𖣯Strategic Management: Strategic Perspectives (Part II: The Elephant in the Room)

Strategic Management Perspectives
Strategic Management Perspectives

There’s an ancient parable about several blind people who touch a shape they had never met before, an elephant, and try to identify what it is. The elephant is big, more than each person can sense through direct experience, and people’s experiences don’t correlate to the degree that they don’t trust each other, the situation escalating upon case. The moral of the parable is that we tend to claim (absolute) truths based on limited, subjective experience [1], and this can easily happen in business scenarios in which each of us has a limited view of the challenges we are facing individually and as a collective. 

The situation from the parable can be met in business scenarios, when we try to make sense of the challenges we are faced with, and we get only a limited perspective from the whole picture. Only open dialog and working together can get us closer to the solution! Even then, the accurate depiction might not be in sight, and we need to extrapolate the unknown further.  

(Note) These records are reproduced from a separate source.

-- ==== Sys2Proof/Machine/Core.lean ====
section
/-! DEFINITION. The machine as the host's interface takes it. -/

def Sys2Proof.core : Host.Core :=
  { State := Sys2Proof.Machine.State
    Fault := Sys2Proof.Machine.Fault
    Refusal := Sys2Proof.Machine.Refusal
    step := Sys2Proof.Machine.step
    reset := Sys2Proof.Machine.State.reset }
end

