/-- EXIT of a lane alone (R92, R273): it waits for its operations; a running gang whose other lanes have all ended, or wait so, is
RETIRING, but for a root gang. -/
def Exits (i : Instr) : Prop :=
  ∀ s id g l t, Alone s i id g l t →
    let gang := id.wg.gang
    let last := ∀ w ∈ s.warps, w.1.wg.gang = gang → ∀ k ∈ w.2.lanes, ⟨w.1, k.1⟩ ≠ (⟨id, l⟩ : ThreadId) →
      k.2.wait = .exited ∨ k.2.wait = .exitWait
    ∃ s', exec i s = .next s' ∧ s'.thread ⟨id, l⟩ = { stepped t s.clk with wait := .exitWait, pc := g.pc } ∧
      (∀ k, k ≠ l → loner (s.thread ⟨id, k⟩) → s'.thread ⟨id, k⟩ = s.thread ⟨id, k⟩) ∧ (∀ id', id' ≠ id → s'.warp id' = s.warp id') ∧
      s' = { s with warps := s'.warps, wgs := (s.countIssue id).wgs, gangs := s'.gangs, parts := (s.count id.gang.part 0x02 1).parts } ∧
      (∀ x, x ≠ gang → s'.gang x = s.gang x) ∧
      ((s.gang gang).state ≠ .running ∨ gang.launch = 0 → s'.gang gang = s.gang gang) ∧
      ((s.warps.map Prod.fst).Nodup → ((s.warp id).lanes.map Prod.fst).Nodup →
        (∀ w ∈ s.warps, w.1.wg.gang = gang → ∀ k ∈ w.2.lanes, loner k.2) →
        (s.gang gang).state = .running → gang.launch ≠ 0 →
          (last → s'.gang gang = { s.gang gang with state := .retiring }) ∧ (¬last → s'.gang gang = s.gang gang))

end Sys2Proof.Claim

/-- R85, R90 and R91: SEAL waits for the results it does not name, YIELD starts the count and the deadline anew, TAIL ends the lane;
the base forms have the fields of R41. -/
def Sys2Proof.Claim.SpanEndResults : Prop :=
  (∀ x : Ext, Seals (.sealExt x) [x.d, x.a, x.b, x.c]) ∧ (∀ a b, Seals (.sealBase a b) [a, b]) ∧
  (∀ x : Ext, Yields (.yield x) x.modB.toNat x.modA.toNat) ∧
  (∀ (live : BitVec 5) (e : BitVec 4), Yields (.yieldBase live e) live.toNat e.toNat) ∧
  (∀ x, Tails (.tail x)) ∧ Tails .tailBase

/-- R92 to R95: EXIT parks the lane till its operations are complete, NAP for its time or till the other ready lanes have issued (that the
lanes NAP 0 waits for are those ready as it issues is the model's choice, log entry 60), TRAP and BRK enter the handler with the next PC in %frpc, ERET leaves it at %frpc, and outside a handler is an illegal instruction. -/
def Sys2Proof.Claim.ThreadEndResults : Prop :=
  Exits .exitBase ∧ (∀ x, Exits (.exit x)) ∧
  (∀ (code : BitVec 16) s id g l t,
    (Alone s (.trapBase code) id g l t → Traps s (.trapBase code) id g l s ⟨0x13, 0, code.toNat⟩ (g.pc + 4)) ∧
    (Alone s (.brkBase code) id g l t → Traps s (.brkBase code) id g l s ⟨0x14, 0, code.toNat⟩ (g.pc + 4))) ∧
  ∀ (x : Ext) s id g l t,
    (Alone s (.trap x) id g l t → Traps s (.trap x) id g l s ⟨0x13, 0, x.imm.toNat % 65536⟩ (behind g x)) ∧
    (Alone s (.brk x) id g l t → Traps s (.brk x) id g l s ⟨0x14, 0, x.imm.toNat % 65536⟩ (behind g x)) ∧
    (Alone s (.nap x) id g l t →
      Parked s (.nap x) id g l s
        (if x.imm = 0 then
          .napTurn (((s.warp id).lanes.filter fun k => k.2.wait == .ready && !(k.1 == l)).map fun k => (k.1, (s.thread ⟨id, k.1⟩).issues))
            (behind g x)
        else .nap (s.clk + 64 * x.imm.toNat) (s.clk + 64 * x.imm.toNat + 1024) (behind g x))) ∧
    (Alone s (.eret x) id g l t →
      (t.inHandler = true → canonicalVa t.fr.pc → t.fr.pc.toNat % 4 = 0 →
        Went s (.eret x) id l (withThread s id l { t with inHandler := false, pc := t.fr.pc }) t.fr.pc) ∧
      (t.inHandler = false → Traps s (.eret x) id g l s ⟨0x01, g.pc.toNat, ((encodeWords (.eret x)).headD 0).toNat⟩ g.pc))

/-- The instructions that end a span and those that end a thread. -/
def Obligations.SpanAndThreadEndResults : Prop := Claim.SpanEndResults ∧ Claim.ThreadEndResults

namespace Sys2Proof.Claim

open Sys2Proof.Machine

/-- The address an instruction forms in a lane, by Table 7-1: its base is a register, zero-extended, or a pair, by modB[0]; modB[2:1] is
the mode, a 64-bit pointer, the scratch window or the gang window. -/
def formed (t : Thread) (x : Ext) (offset : Int) : Int :=
  (if x.modB.getLsbD 0 then ((Claim.pairOf t x.a).toNat : Int) else (t.reg x.a).v.toNat) + offset

/-- Its address register is clean, and its address is va: any sum for mode 0, a sum inside the window for modes 1 and 2 (R126). -/
def Forms (t : Thread) (x : Ext) (offset : Int) (va : Nat) : Prop :=
  (if x.modB.getLsbD 0 then (t.pair x.a).p else (t.reg x.a).p) = false ∧
    let o := formed t x offset
    match x.modB.toNat / 2 % 4 with
    | 0 => (va : Int) = o % 2 ^ 64
    | 1 => 0 ≤ o ∧ o < 2 ^ 28 ∧ (va : Int) = 0xFFFE000000000000 + o
    | _ => 0 ≤ o ∧ o < 2 ^ 48 ∧ (va : Int) = 0xFFFF000000000000 + o

/-- The registers of a load or a store of size code n: one word up to .b32, then a pair, then a quad; index 0 names none. -/
def sizeRegs (x : Ext) (d : RegIdx) : List Nat :=
  let n := if x.modA.toNat % 8 = 4 then 4 else if x.modA.toNat % 8 = 3 then 2 else 1
  (List.range n).map fun k => if d = 0 then 0 else d.toNat + k

/-- The pending result of a load (R45, R132). -/
def loadPend (x : Ext) (g : Issue) (id : Nat) : Pend :=
  { id := id, pc := g.pc, regs := sizeRegs x x.d, preds := [], window := x.la.toNat, committed := false, sealing := false, ready := false,
    signed := x.modB.getLsbD 3, words := [], bits := [] }

/-- A load of the lane that waits in the operand log for its page acquires, or reads the line of va (R128, R130, R203). -/
def loggedBefore (s : State) (id : WarpId) (l va : Nat) : Prop :=
  ∃ e ∈ (s.warp id).log, e.lane = l ∧
    ((∃ y, e.i = .ld y ∧ (y.modA.toNat / 8 ≠ 0 ∨ e.va / 64 = va / 64)) ∨ ∃ y, e.i = .ldparam y ∧ e.va / 64 = va / 64)
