/-- Slot 31 in range and free, 32 past it, slot 2 the workgroup's, with a round on it or not; the accumulator in use; a tile one byte too small for BQ8. -/
theorem witness_SlotResults :
    (Al (th []) (.sclaim (e 7 5 0 0 3 0 0 0)) ∧ slotOwner (lab (th [])) wp false 0 = none) ∧
    (∀ n < 8, slotOwner { lab (th []) with cores := [(0, { Core.idle with accs := (natsFrom 0 8).map fun n => (n, ⟨⟨rootGang 0, 0⟩, [], [], 0⟩) })] } wp true n ≠ none) ∧
    (let t := th [(6, 2)]
     Alone (labSlot t (some 2) .ready []) (.srel (e 7 0 6 0 0 0 0 0)) wp grp 0 t ∧ slotOwner (labSlot t none .ready []) wp false 2 = some wp.wg ∧
      (t.reg 6).p = false ∧ (t.reg 6).v.toNat < 32 ∧ Alone (labSlot t (some 2) .ready []) (.sldt (e 7 0 6 0 0 3 0 2)) wp grp 0 t ∧
      Alone (labSlot t none .ready []) (.sstt (e 7 0 6 0 0 3 0 0)) wp grp 0 t) ∧
    ((th [(6, 31)]).reg 6).v.toNat < 32 ∧ slotOwner (labSlot (th []) none .ready []) wp false 31 ≠ some wp.wg ∧ 32 ≤ ((th [(6, 32)]).reg 6).v.toNat ∧
    ((ill 6).reg 6).p = true ∧ Alone (labSlot (th [(6, 1)]) none .ready []) (.azero (e 7 0 6 0 0 0 0 0)) wp grp 0 (th [(6, 1)]) ∧
    (∃ x ∈ ((labSlot (th []) none .ready [round]).core 0).matQ, x.op.sword.toNat / 2 ^ 16 % 8 = 1 ∧ x.started = false ∧ x.op.sword.toNat % 32 = 2) ∧
    ((labSlot (th []) none .ready []).core 0).matQ = [] ∧
    (∀ st : TileState, (ownTile (labSlot (th []) (some 0) st []) wp 3).map (fun t => (t.state, t.size)) = some (st, 4096)) ∧ ownTile (lab (th [])) wp 3 = none ∧
    4096 < 4096 + 256 ∧
    (let s := labSlot (th []) none .ready []
     let tab := flatTab 0xFFFE000000002000 4096
     Homes s wp 0 .engineRead 0xFFFE000000002000 4096 s tab ∧ Homes s wp 0 .engineWrite 0xFFFE000000002000 4096 s tab ∧ ¬lineWaits s wp 0 tab ∧ apart tab ∧
      (∀ k < 4096, near tab (0xFFFE000000002000 + k)) ∧ 0xFFFE000000002000 % 64 = 0 ∧
      lineWaits { s with coreQ := [{ acc false none with key := 8192 }] } wp 0 tab) := by
  refine ⟨⟨al rfl rfl, by decide +kernel⟩, by decide +kernel, ⟨alone_of (by decide +kernel) rfl, by decide +kernel, by decide +kernel, by decide +kernel,
    alone_of (by decide +kernel) rfl, alone_of (by decide +kernel) rfl⟩, by decide +kernel, by decide +kernel, by decide +kernel, by decide +kernel,
    alone_of (by decide +kernel) rfl, by decide +kernel, by decide +kernel, ?_, by decide +kernel, by decide +kernel, by unfold Homes; decide +kernel, by unfold Homes; decide +kernel,
    flat_clear (by decide +kernel), flat_apart (by decide) (by decide), flat_near (by decide) (by decide), by decide, ⟨_, List.mem_cons_self .., _, rfl, by decide +kernel⟩⟩
  intro st
  cases st <;> decide +kernel

/-- A row-major unit of binary32 at the last place it fits, one past it; a column of BQ8; formats 7 and 8; the slot's format matched and not. -/
theorem witness_PackAndUnpackResults :
    (let t := th [(6, 2), (9, 6)]
     Alone (labSlot t none .ready []) (.pack (e 7 0 6 16 9 0 0 992)) wp grp 0 t ∧ packFits 6 false 992 1 = true ∧ packFits 6 false 993 1 = false ∧ (t.reg 9).v.toNat % 16 = 6) ∧
    packFits 2 true 0 1 = true ∧ packFits 7 false 0 1 = true ∧ ((th [(9, 8)]).reg 9).v.toNat % 16 = 8 ∧ (16 : RegIdx).toNat % 2 = 0 ∧
    16 + 2 * 1 ≤ min 496 ((lab (th [])).header wp.wg.gang).regs ∧
    (let t := th [(6, 2), (9, 6)]
     Alone (labSlot t (some 6) .ready []) (.unpack (e 7 16 6 9 0 0 0 992)) wp grp 0 t ∧ 992 + 32 * 1 * 1 ≤ 32768 / formatBits 6 ∧ (some 6 : Option Nat) ≠ some 2) ∧
    (let t := th [(6, 1), (9, 0x100)]
     Alone (labSlot t none .ready []) (.unpack (e 7 16 6 9 0 1 0 4064)) wp grp 0 t ∧ (t.reg 9).v.toNat / 256 % 16 = 1 ∧ slotOwner (labSlot t none .ready []) wp true 1 = some wp.wg ∧
      4064 + 32 * 1 ≤ 4096) :=
  ⟨⟨alone_of (by decide +kernel) rfl, by decide +kernel⟩, by decide +kernel, by decide +kernel, by decide +kernel, by decide +kernel, by decide +kernel,
    ⟨alone_of (by decide +kernel) rfl, by decide +kernel⟩, ⟨alone_of (by decide +kernel) rfl, by decide +kernel⟩⟩

/-- The small machine with convergence register 3 in a state and slots for a round of format 0. -/
def labRound (t : Thread) (r : KReg) (q : List MatEntry) : State :=
  { labSlot t (some 0) .ready q with wgs := [(⟨rootGang 0, 0⟩, ⟨0, 0, 0, 0, [(3, r)], ⟨0, [], []⟩⟩)] }

/-- A format word of I8 and a slot word of slots 2 and 2 and accumulator 1. -/
def tMma : Thread := th [(7, 0x10202)]

def xMma : Ext := e 7 0 6 7 8 3 0 0
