-- ==== Sys2Proof/Syntax.lean ====
section
/-!
DEFINITION. The commands of the device: one constructor of `Instr` for each row of the table of operations
and events. A host frame carries the frame itself; a register command carries the port and the fields that
the port writes; a sequencer instruction carries the channel and its operand fields; an event carries the
channel it happens on and what the outside world contributes to it (a measured value, a received frame,
the network time at which it falls).
-/

namespace Sys2Proof

/-- A host frame as clocked on HnSDI (R429), the opcode apart, which the row names. -/
structure Frame where
  /-- The port on which the frame is clocked. -/
  port : Port
  /-- The TAG byte (R430). -/
  tag : BitVec 8
  /-- The LEN field. -/
  len : BitVec 16
  /-- The ARG field. -/
  arg : Word
  /-- The payload bytes clocked. -/
  payload : List Byte
  /-- The CRC clocked (R433). -/
  crc : Word
  /-- Bytes after which HnCS_N rose; none when it rose after the bytes that the other fields give (R429). A field not yet
  clocked then stands for what the port took in its place. -/
  rise : Option Nat
  /-- HnSCK was high when HnCS_N fell: clock mode 3 (R427). -/
  mode3 : Bool
  deriving DecidableEq, Repr

/-- One bit period of a received frame. -/
inductive RxBit where
  /-- A Manchester bit: the energies, in dB relative to the reference level, of the half that stands for 0
  and of the half that stands for 1 (R88). -/
  | man (eZero eOne : Int)
  /-- A bit of a BPSK mode (R90); in a Manchester mode it is a coding violation (R86). -/
  | hard (b : Bool)
  /-- A coding violation of a BPSK mode. -/
  | bad
  deriving DecidableEq, Repr

/-- What the air delivers as one response frame. -/
structure RxFrame where
  /-- Bit periods after the SOF; in the ISO/IEC 14443 A modes each whole byte is followed by its parity bit. -/
  bits : List RxBit
  /-- The SOF and the EOF (where the mode has one) have their form. -/
  framing : Bool
  /-- The subcarrier was lost before the frame's end (R100). -/
  cut : Bool
  /-- Channels on whose chain an ADC sample clipped after the gain froze (R81). -/
  clip : BitVec 8
  deriving DecidableEq, Repr

/-- What one receive chain measures over the SOF of a response (R81, R91, R202). -/
structure SofMeas where
  /-- Channel that measures. -/
  ch : Ch
  /-- Level of the SOF in 0.25 dBµV (R91). -/
  rssi : Nat
  /-- In-band level before the SOF in 0.25 dBµV (R91). -/
  noise : Nat
  /-- In-phase part of the upper sideband, as the I path gives it before the image correction of R83. -/
  vecI : Int
  /-- Quadrature part of the upper sideband, as the Q path gives it before the image correction of R83. -/
  vecQ : Int
  /-- ADC samples above 70 % of full scale between SOF detection and the end of the SOF (R81). -/
  overs : Nat
  deriving DecidableEq, Repr
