-- ==== Sys2Proof/Machine/RegMap.lean ====
section
/-!
DEFINITION. The register map: one row per register (with its copies), written from the register tables of the
chapters, and one name per field. A row gives the reset value and, by access type (R6), the bits that a write
sets (`rw`), sets until the protection commit (`rwl`), clears with 1 (`w1c`), hands to an action (`wo`), and that a
read clears (`rc`); all other bits are read only or reserved (R5). `ranges` lists the stated range of each field
that has one.
-/

namespace Sys2Proof.Machine

/-- A field of a register: address, lowest bit and width. -/
structure Fld where
  addr : Nat
  lo : Nat
  w : Nat
  deriving DecidableEq, Repr

/-- A stated range of a field: lowest bit, width, least and greatest value. -/
structure FldRange where
  lo : Nat
  w : Nat
  min : Nat
  max : Nat
  deriving DecidableEq, Repr

/-- One register of the map: `n` copies `stride` apart, each of `m` consecutive words. -/
structure RegRow where
  name : String
  base : Nat
  n : Nat := 1
  stride : Nat := 0x10000
  m : Nat := 1
  reset : Word := 0
  rw : Word := 0
  rwl : Word := 0
  w1c : Word := 0
  wo : Word := 0
  rc : Word := 0
  ranges : List FldRange := []
  deriving DecidableEq, Repr

/-- The row covers the address. -/
def RegRow.has (r : RegRow) (a : Nat) : Bool :=
  Nat.ble r.base a && Nat.blt ((a - r.base) / r.stride) r.n && Nat.beq ((a - r.base) % r.stride % 4) 0
    && Nat.blt ((a - r.base) % r.stride / 4) r.m

/-- Register blocks, in the order of the access masks (R449); the eight channel blocks are one constructor. -/
inductive RegBlock where
  | sys | host | prot | pwr | syn | time | gate | sched | budg | res | ch (n : Nat) | inv | cry | swarm | csq
  | watch | emu | flash | pmb | diag
  deriving DecidableEq, Repr

/-- Mask bit of a block (R449). -/
def RegBlock.bit : RegBlock → Nat
  | .sys => 0 | .host => 1 | .prot => 2 | .pwr => 3 | .syn => 4 | .time => 5 | .gate => 6 | .sched => 7
  | .budg => 8 | .res => 9 | .ch n => 10 + n | .inv => 18 | .cry => 19 | .swarm => 20 | .csq => 21
  | .watch => 22 | .emu => 23 | .flash => 24 | .pmb => 25 | .diag => 26

/-- Registers of the SYS block (R485). -/
def rowsSys : List RegRow := [
  { name := "SYS_ID", base := 0x0, reset := 0x884000B0 },
  { name := "SYS_RSTCAUSE", base := 0x4, w1c := 0x3F },
  { name := "SYS_BOOT", base := 0x8 },
  { name := "SYS_BOOTSEQ", base := 0xC },
  { name := "SYS_BOOTERR", base := 0x10 },
  { name := "SYS_BOOTT", base := 0x14 },
  { name := "SYS_MAINT", base := 0x18, reset := 0x64, rw := 0xFFFF, ranges := [⟨0, 16, 1, 65535⟩] },
  { name := "SYS_RSTCNT", base := 0x1C }]

/-- Registers of the HOST block (R456). -/
def rowsHost : List RegRow := [
  { name := "HOSTn_STAT", base := 0x200, n := 4, stride := 0x80, reset := 0xF },
  { name := "HOSTn_NPEND", base := 0x204, n := 4, stride := 0x80, reset := 0x20000 },
  { name := "HOSTn_NMASK", base := 0x208, n := 4, stride := 0x80, reset := 0x7FFFF, rw := 0x7FFFF },
  { name := "HOSTn_CFG", base := 0x20C, n := 4, stride := 0x80, rw := 0x1 },
  { name := "HOSTn_CNT_0", base := 0x210, n := 4, stride := 0x80, rc := 0xFFFFFFFF },
  { name := "HOSTn_CNT_1", base := 0x214, n := 4, stride := 0x80, rc := 0xFFFFFFFF },
  { name := "HOSTn_CNT_2", base := 0x218, n := 4, stride := 0x80, rc := 0xFFFFFFFF },
  { name := "HOSTn_STALL", base := 0x21C, n := 4, stride := 0x80, rc := 0xFFFFFFFF }]

/-- Registers of the PROT block (R457). -/
def rowsProt : List RegRow := [
  { name := "PROT_CTL", base := 0x400, wo := 0x1 },
  { name := "PROT_STAT", base := 0x404 },
  { name := "PROT_DENY", base := 0x408 },
  { name := "PROT_PCFG_p", base := 0x410, reset := 0xF02, rw := 0xF03, ranges := [⟨0, 2, 0, 2⟩] },
  { name := "PROT_PCFG_p", base := 0x420, n := 3, stride := 0x10, rw := 0xF03, ranges := [⟨0, 2, 0, 2⟩] },
  { name := "PROT_RMASK_p", base := 0x414, n := 4, stride := 0x10, reset := 0x7FFFFFF, rw := 0x7FFFFFF },
  { name := "PROT_WMASK_p", base := 0x418, n := 4, stride := 0x10, rw := 0x7FFFFFF },
  { name := "PROT_MMASK_p", base := 0x41C, n := 4, stride := 0x10, reset := 0x3FF, rw := 0x3FF03FF },
  { name := "PROT_QOWN_j", base := 0x450, n := 8, stride := 0x4, reset := 0x44444444, rw := 0x77777777 },
  { name := "PROT_ROWN_j", base := 0x470, n := 4, stride := 0x4, reset := 0x44444444, rw := 0x77777777 }]

/-- Registers of the PWR block (R423). -/
def rowsPwr : List RegRow := [
  { name := "PWR_CTL", base := 0x600, reset := 0x640002, rw := 0xFFFF000F, ranges := [⟨1, 3, 1, 4⟩, ⟨16, 16, 1, 65535⟩] },
  { name := "PWR_STAT", base := 0x604, reset := 0xEFF0000 },
  { name := "PWR_WAKEEN", base := 0x608, reset := 0x1FD, rw := 0x1FF },
  { name := "PWR_TIMER", base := 0x60C, rw := 0xFFFFFFFF },
  { name := "PWR_LAST_WAKE", base := 0x610, reset := 0x56 },
  { name := "PWR_WTIME", base := 0x614 },
  { name := "PWR_DLY", base := 0x618, reset := 0xA0A28, rw := 0xFFFFFF, ranges := [⟨0, 8, 10, 255⟩, ⟨8, 8, 4, 63⟩, ⟨16, 8, 2, 63⟩] },
  { name := "PWR_LIM", base := 0x61C, reset := 0x1F405DC, rw := 0xFFFFFFFF, ranges := [⟨0, 16, 500, 10000⟩, ⟨16, 16, 1, 10000⟩] },
  { name := "PWR_CNT_0", base := 0x620, rc := 0xFFFFFFFF },
  { name := "PWR_CNT_1", base := 0x624, rc := 0xFFFFFFFF }]

/-- Registers of the SYN block (R75). -/
def rowsSyn : List RegRow := [
  { name := "SYN_CTL", base := 0x800, reset := 0x2, rw := 0x3, wo := 0x100 },
  { name := "SYN_STAT", base := 0x804, w1c := 0x300 },
  { name := "SYN_HOLD", base := 0x808, reset := 0x7D0, rw := 0xFFFF, ranges := [⟨0, 16, 500, 65535⟩] },
  { name := "SYN_PHOFS", base := 0x80C, rw := 0x3FF },
  { name := "SYN_DISC", base := 0x810, reset := 0x640040, rw := 0xFFF03FF, ranges := [⟨0, 10, 1, 511⟩, ⟨16, 12, 1, 4095⟩] },
  { name := "SYN_PHERR", base := 0x814 },
  { name := "SYN_FTRIM", base := 0x818 },
  { name := "SYN_LOCKT", base := 0x81C },
  { name := "SYN_ASCFG", base := 0x820, rw := 0x3 },
  { name := "SYN_ASWORD", base := 0x824 },
  { name := "SYN_TDRIFT", base := 0x828, reset := 0x28, rw := 0xFF, ranges := [⟨0, 8, 10, 100⟩] }]

/-- Registers of the TIME block (R358). -/
def rowsTime : List RegRow := [
  { name := "TIME_CTL", base := 0xA00, reset := 0x31, rw := 0xF3, ranges := [⟨4, 4, 0, 12⟩] },
  { name := "TIME_BEAT", base := 0xA04, reset := 0x3E8, rw := 0xFFF, ranges := [⟨0, 12, 125, 4000⟩] },
  { name := "TIME_MAXEX", base := 0xA08, reset := 0x7530, rw := 0xFFFFFF, ranges := [⟨0, 24, 500, 16777215⟩] },
  { name := "TIME_NT_LO", base := 0xA0C },
  { name := "TIME_NT_HI", base := 0xA10 },
  { name := "TIME_NT_FR", base := 0xA14 },
  { name := "TIME_RATE", base := 0xA18, rw := 0xFFFFFFFF },
  { name := "TIME_SYNC", base := 0xA1C, reset := 0x3E803E8, rw := 0xFFFF03FF, ranges := [⟨0, 10, 1, 1000⟩] },
  { name := "TIME_STEP", base := 0xA20, reset := 0xC350, rw := 0x7FFFFFFF, ranges := [⟨0, 31, 100, 200000⟩] },
  { name := "TIME_SYNCDLY", base := 0xA24, reset := 0x640000, rw := 0xFFFFFFFF, ranges := [⟨16, 16, 1, 1000⟩] },
  { name := "TIME_QACC", base := 0xA28, reset := 0x7D00064, rw := 0xFFFFFFFF },
  { name := "TIME_LPO", base := 0xA2C, reset := 0x14, rw := 0x3FF, w1c := 0x20000, ranges := [⟨0, 10, 1, 1000⟩] },
  { name := "TIME_LPORATIO", base := 0xA30, reset := 0x77359400 },
  { name := "TIME_RCRATIO", base := 0xA34, reset := 0x7A120000 },
  { name := "TIME_QUALITY", base := 0xA38, reset := 0xFFFFFFFF },
  { name := "TIME_UNCMAX", base := 0xA3C, reset := 0x2710, rw := 0xFFFFFFFF },
  { name := "TIME_STAT", base := 0xA40, w1c := 0x300 },
  { name := "TIME_PHERR", base := 0xA44 },
  { name := "TIME_SLPDUR", base := 0xA48 },
  { name := "TIME_SLPUNC", base := 0xA4C },
  { name := "TIME_CNT_0", base := 0xA50, rc := 0xFFFFFFFF },
  { name := "TIME_CNT_1", base := 0xA54, rc := 0xFFFFFFFF }]

/-- Registers of the GATE block (R359). -/
def rowsGate : List RegRow := [
  { name := "GATE_CTL", base := 0xC00, reset := 0x2, rw := 0x7, wo := 0x300 },
  { name := "GATE_GUARD", base := 0xC04, reset := 0x14, rw := 0xFFFF, ranges := [⟨0, 16, 0, 10000⟩] },
  { name := "GATE_ABASE_LO", base := 0xC08, rw := 0xFFFFFFFF },
  { name := "GATE_ABASE_HI", base := 0xC0C, rw := 0xFFFFFFFF },
  { name := "GATE_ACYCLE", base := 0xC10, rw := 0xFFFFFFFF, ranges := [⟨0, 32, 1000, 4294967295⟩] },
  { name := "GATE_ALEN", base := 0xC14, rw := 0x7F, ranges := [⟨0, 7, 1, 64⟩] },
  { name := "GATE_STAT", base := 0xC18, w1c := 0x2 },
  { name := "GATE_OPBASE_LO", base := 0xC1C },
  { name := "GATE_OPBASE_HI", base := 0xC20 },
  { name := "GATE_OPCYCLE", base := 0xC24 },
  { name := "GATE_CHG_LO", base := 0xC28 },
  { name := "GATE_CHG_HI", base := 0xC2C },
  { name := "GATE_OPIDX", base := 0xC30, rw := 0x3F },
  { name := "GATE_OPENT", base := 0xC34 },
  { name := "GATE_OPMASK", base := 0xC38 },
  { name := "GATE_OPEN", base := 0xC3C },
  { name := "GATE_CNT", base := 0xC40, rc := 0xFFFFFFFF },
  { name := "GATE_ENTRY_k", base := 0xE00, n := 64, stride := 0x4, rw := 0xFFFFFFFF },
  { name := "GATE_EMASK_k", base := 0xF00, n := 64, stride := 0x4, rw := 0xFFFFFFFF }]

/-- Registers of the SCHED block (R294). -/
def rowsSched : List RegRow := [
  { name := "SCHED_QCFG_q", base := 0x1000, n := 64, stride := 0x20, reset := 0x100FF06, rw := 0x3FFFFF0F, ranges := [⟨16, 14, 1, 8192⟩] },
  { name := "SCHED_QRATE_q", base := 0x1004, n := 64, stride := 0x20, rw := 0xFFFFFF },
  { name := "SCHED_QBURST_q", base := 0x1008, n := 64, stride := 0x20, rw := 0x7FFFFFFF },
  { name := "SCHED_QBAL_q", base := 0x100C, n := 64, stride := 0x20 },
  { name := "SCHED_QWM_q", base := 0x1010, n := 64, stride := 0x20, reset := 0x3FFF0000, rw := 0x3FFF3FFF, ranges := [⟨0, 14, 0, 8192⟩] },
  { name := "SCHED_QSTAT_q", base := 0x1014, n := 64, stride := 0x20, w1c := 0x4000 },
  { name := "SCHED_QDLY_q", base := 0x1018, n := 64, stride := 0x20, rc := 0xFFFF0000 },
  { name := "SCHED_QCNT_q", base := 0x101C, n := 64, stride := 0x20, rc := 0xFFFFFFFF }]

A third-party consultant with experience might be the right answer, at least in theory, though experience and solutions are relative. The consultant might lead us in a direction, though from this to finding the answer can be a long way that requires experimentation, a mix of tactics and strategies that change over time, more sense-making and more challenges lying ahead. 

We would like a clear answer and a set of steps that lead us to the solution, though the answer is as usual, it depends! It depends on the various forces/drivers that have the biggest impact on the organization, on the context, on the organization’s goals, on the resources available directly or indirectly, on people’s capabilities, the occurrences of external factors, etc. 

In many situations the smartest thing to do is to gather information, respectively perspectives from all the parties. Tools like brainstorming, SWOT/PESTLE analysis or scenario planning can help in sense-making to identify the overall picture and where the gravity point lies. For some organizations the solution will be probably a new ERP system, or the redesign of some processes, introduction of additional systems to track quality, flow of material, etc. 

A new ERP system will not necessarily solve all the issues (even if that’s the expectation), and some organizations just try to design the old processes into a new context. Process redesign in some areas can be upon case a better approach, at least as primary measure. Otherwise, general initiatives focused on quality, data/information management, customer/vendor management, integrations, and the list remains open, can provide the binder/vehicle an organization needs to overcome the current challenges.

Conversely, if the ERP or other strategical systems are 10-20 years old, then there’s indeed an elephant in the room! Moreover, the elephant might be bigger than we can chew, and other challenges might lurk in its shadow(s). Everything is a matter of perspective with no apparent unique answer. Thus, finding an acceptable solution might lurk in the shadow of the broader perspective, in the cumulated knowledge of the people experiencing the issues, respectively in some external guidance. Unfortunately, the guides can be as blind as we are, making limited or no important impact. 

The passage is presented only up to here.